- Work item
Your task is to copy every line of the entries that contains "entKind".

*** Records supplied ***

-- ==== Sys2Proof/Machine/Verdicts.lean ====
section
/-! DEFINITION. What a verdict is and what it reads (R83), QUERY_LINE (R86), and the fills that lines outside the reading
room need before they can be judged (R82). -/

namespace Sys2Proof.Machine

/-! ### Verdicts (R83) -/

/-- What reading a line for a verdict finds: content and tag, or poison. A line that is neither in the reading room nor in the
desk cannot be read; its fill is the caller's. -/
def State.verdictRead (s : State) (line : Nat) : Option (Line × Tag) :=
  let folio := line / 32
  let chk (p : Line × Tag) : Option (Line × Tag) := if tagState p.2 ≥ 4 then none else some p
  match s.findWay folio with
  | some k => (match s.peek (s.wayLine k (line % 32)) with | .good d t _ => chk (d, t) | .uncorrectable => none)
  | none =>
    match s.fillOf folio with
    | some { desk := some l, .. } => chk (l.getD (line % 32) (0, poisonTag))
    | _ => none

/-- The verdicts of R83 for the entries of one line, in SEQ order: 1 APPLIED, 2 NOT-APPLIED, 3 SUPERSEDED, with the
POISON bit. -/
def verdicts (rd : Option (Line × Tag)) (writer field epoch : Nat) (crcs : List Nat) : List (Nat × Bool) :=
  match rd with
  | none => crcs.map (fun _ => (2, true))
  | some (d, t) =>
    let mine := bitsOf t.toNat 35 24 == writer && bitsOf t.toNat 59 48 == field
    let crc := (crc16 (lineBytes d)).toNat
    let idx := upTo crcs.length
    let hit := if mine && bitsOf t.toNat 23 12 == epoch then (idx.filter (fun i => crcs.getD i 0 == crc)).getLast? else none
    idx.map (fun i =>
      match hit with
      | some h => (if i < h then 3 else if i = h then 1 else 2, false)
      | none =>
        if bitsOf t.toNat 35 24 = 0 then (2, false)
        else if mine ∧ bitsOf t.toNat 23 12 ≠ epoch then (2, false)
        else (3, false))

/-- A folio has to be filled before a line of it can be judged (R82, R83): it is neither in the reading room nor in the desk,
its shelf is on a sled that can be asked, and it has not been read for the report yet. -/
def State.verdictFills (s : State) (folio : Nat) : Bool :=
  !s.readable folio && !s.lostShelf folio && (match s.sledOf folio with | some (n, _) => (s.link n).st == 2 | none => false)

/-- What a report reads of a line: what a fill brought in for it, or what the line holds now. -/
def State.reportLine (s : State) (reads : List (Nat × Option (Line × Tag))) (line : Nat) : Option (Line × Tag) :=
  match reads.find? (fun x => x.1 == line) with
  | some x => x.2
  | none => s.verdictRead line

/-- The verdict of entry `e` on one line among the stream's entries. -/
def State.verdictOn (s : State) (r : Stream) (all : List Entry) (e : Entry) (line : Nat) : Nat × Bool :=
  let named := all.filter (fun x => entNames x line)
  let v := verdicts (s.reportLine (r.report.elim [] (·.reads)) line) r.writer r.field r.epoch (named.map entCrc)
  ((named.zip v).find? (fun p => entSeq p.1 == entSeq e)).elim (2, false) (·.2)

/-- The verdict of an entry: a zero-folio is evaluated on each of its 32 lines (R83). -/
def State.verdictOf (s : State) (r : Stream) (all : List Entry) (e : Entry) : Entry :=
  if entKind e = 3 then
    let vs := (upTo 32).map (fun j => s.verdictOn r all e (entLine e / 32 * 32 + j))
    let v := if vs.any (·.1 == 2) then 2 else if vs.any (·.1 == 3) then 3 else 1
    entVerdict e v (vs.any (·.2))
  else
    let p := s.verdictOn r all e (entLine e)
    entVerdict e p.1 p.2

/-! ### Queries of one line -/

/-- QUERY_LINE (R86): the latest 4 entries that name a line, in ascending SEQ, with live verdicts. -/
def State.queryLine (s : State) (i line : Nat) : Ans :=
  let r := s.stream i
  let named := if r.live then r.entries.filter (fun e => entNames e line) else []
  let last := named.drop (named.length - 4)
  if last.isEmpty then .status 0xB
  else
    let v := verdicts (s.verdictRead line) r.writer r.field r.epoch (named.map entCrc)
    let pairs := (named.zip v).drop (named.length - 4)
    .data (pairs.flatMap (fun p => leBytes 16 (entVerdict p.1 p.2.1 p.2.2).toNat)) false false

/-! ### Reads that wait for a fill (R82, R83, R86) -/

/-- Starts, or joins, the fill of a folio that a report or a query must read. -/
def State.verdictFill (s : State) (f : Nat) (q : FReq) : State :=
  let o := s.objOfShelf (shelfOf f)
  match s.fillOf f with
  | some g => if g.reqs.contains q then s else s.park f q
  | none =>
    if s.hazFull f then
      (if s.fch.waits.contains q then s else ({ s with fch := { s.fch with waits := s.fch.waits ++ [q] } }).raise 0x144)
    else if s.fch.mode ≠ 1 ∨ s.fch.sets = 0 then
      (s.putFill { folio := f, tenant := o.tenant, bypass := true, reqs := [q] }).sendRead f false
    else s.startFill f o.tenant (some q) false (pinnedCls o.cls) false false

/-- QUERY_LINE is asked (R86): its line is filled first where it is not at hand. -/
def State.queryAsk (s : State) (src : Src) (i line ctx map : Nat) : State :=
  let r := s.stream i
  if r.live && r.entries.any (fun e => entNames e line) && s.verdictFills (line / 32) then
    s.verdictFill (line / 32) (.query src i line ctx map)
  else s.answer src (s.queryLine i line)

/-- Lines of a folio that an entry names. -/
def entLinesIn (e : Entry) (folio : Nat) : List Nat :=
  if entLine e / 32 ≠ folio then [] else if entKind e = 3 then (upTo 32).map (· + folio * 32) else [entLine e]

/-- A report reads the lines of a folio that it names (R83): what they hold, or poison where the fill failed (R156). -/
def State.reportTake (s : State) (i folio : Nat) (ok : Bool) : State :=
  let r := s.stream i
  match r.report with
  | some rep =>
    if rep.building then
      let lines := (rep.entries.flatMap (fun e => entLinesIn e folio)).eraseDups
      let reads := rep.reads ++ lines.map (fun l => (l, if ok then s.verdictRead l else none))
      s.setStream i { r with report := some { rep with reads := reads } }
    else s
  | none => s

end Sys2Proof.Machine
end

*** End of Records supplied ***
*** Records supplied ***

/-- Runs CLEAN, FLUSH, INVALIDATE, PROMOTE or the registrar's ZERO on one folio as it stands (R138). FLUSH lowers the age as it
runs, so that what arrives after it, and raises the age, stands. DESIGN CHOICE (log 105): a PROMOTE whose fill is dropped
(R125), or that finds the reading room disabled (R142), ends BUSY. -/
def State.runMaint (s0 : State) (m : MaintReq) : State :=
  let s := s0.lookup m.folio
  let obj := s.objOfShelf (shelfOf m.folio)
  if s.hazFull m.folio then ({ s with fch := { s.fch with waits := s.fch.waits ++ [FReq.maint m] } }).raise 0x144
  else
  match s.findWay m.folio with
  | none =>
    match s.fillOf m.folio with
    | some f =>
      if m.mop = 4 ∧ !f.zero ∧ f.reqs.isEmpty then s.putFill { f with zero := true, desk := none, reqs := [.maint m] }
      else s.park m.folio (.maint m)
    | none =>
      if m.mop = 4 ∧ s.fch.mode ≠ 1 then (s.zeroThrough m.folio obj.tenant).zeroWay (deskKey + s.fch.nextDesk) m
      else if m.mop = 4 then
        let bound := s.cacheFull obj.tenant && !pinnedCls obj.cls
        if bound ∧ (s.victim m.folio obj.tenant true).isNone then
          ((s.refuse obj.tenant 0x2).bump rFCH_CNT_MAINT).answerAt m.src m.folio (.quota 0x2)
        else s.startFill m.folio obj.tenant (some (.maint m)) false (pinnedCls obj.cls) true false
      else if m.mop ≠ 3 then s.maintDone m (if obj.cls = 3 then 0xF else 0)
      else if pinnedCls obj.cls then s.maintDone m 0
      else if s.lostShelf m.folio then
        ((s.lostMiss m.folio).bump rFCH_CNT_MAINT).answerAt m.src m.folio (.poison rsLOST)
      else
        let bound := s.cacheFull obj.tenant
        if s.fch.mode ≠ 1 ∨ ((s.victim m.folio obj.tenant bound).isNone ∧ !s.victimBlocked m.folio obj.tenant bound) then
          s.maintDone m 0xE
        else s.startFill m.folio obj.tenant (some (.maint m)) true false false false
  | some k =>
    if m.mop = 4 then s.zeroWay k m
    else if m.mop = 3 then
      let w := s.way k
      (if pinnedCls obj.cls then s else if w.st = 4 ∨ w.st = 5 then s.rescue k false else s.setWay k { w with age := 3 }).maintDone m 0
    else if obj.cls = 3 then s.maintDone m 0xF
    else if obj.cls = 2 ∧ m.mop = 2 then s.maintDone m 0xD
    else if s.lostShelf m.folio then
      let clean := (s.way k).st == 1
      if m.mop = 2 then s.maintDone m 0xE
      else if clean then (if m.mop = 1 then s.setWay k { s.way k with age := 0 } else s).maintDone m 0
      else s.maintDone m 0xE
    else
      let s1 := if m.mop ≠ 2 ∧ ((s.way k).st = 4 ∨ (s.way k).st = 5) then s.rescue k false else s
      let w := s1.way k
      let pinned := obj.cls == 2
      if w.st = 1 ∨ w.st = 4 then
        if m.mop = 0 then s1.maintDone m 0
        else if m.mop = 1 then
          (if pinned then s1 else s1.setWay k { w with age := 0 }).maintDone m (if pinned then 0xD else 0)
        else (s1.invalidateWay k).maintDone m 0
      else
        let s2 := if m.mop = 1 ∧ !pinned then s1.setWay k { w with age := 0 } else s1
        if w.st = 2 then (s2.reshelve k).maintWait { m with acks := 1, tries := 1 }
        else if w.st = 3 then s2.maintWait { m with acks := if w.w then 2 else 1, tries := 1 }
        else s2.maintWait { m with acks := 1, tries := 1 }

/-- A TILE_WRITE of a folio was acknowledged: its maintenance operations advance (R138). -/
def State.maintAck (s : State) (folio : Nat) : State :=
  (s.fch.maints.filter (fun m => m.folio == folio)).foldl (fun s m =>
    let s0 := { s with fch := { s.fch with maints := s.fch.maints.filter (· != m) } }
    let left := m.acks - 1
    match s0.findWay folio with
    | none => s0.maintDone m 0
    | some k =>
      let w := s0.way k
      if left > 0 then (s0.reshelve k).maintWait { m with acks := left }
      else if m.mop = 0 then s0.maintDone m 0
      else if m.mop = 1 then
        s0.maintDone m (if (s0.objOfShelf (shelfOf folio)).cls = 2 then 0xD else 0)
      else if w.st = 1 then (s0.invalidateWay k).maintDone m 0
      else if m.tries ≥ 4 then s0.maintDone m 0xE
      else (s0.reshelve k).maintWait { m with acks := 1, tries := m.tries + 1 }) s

*** End of Records supplied ***

- Solved exercise
  if entKind e = 3 then
  if entLine e / 32 ≠ folio then [] else if entKind e = 3 then (upTo 32).map (· + folio * 32) else [entLine e]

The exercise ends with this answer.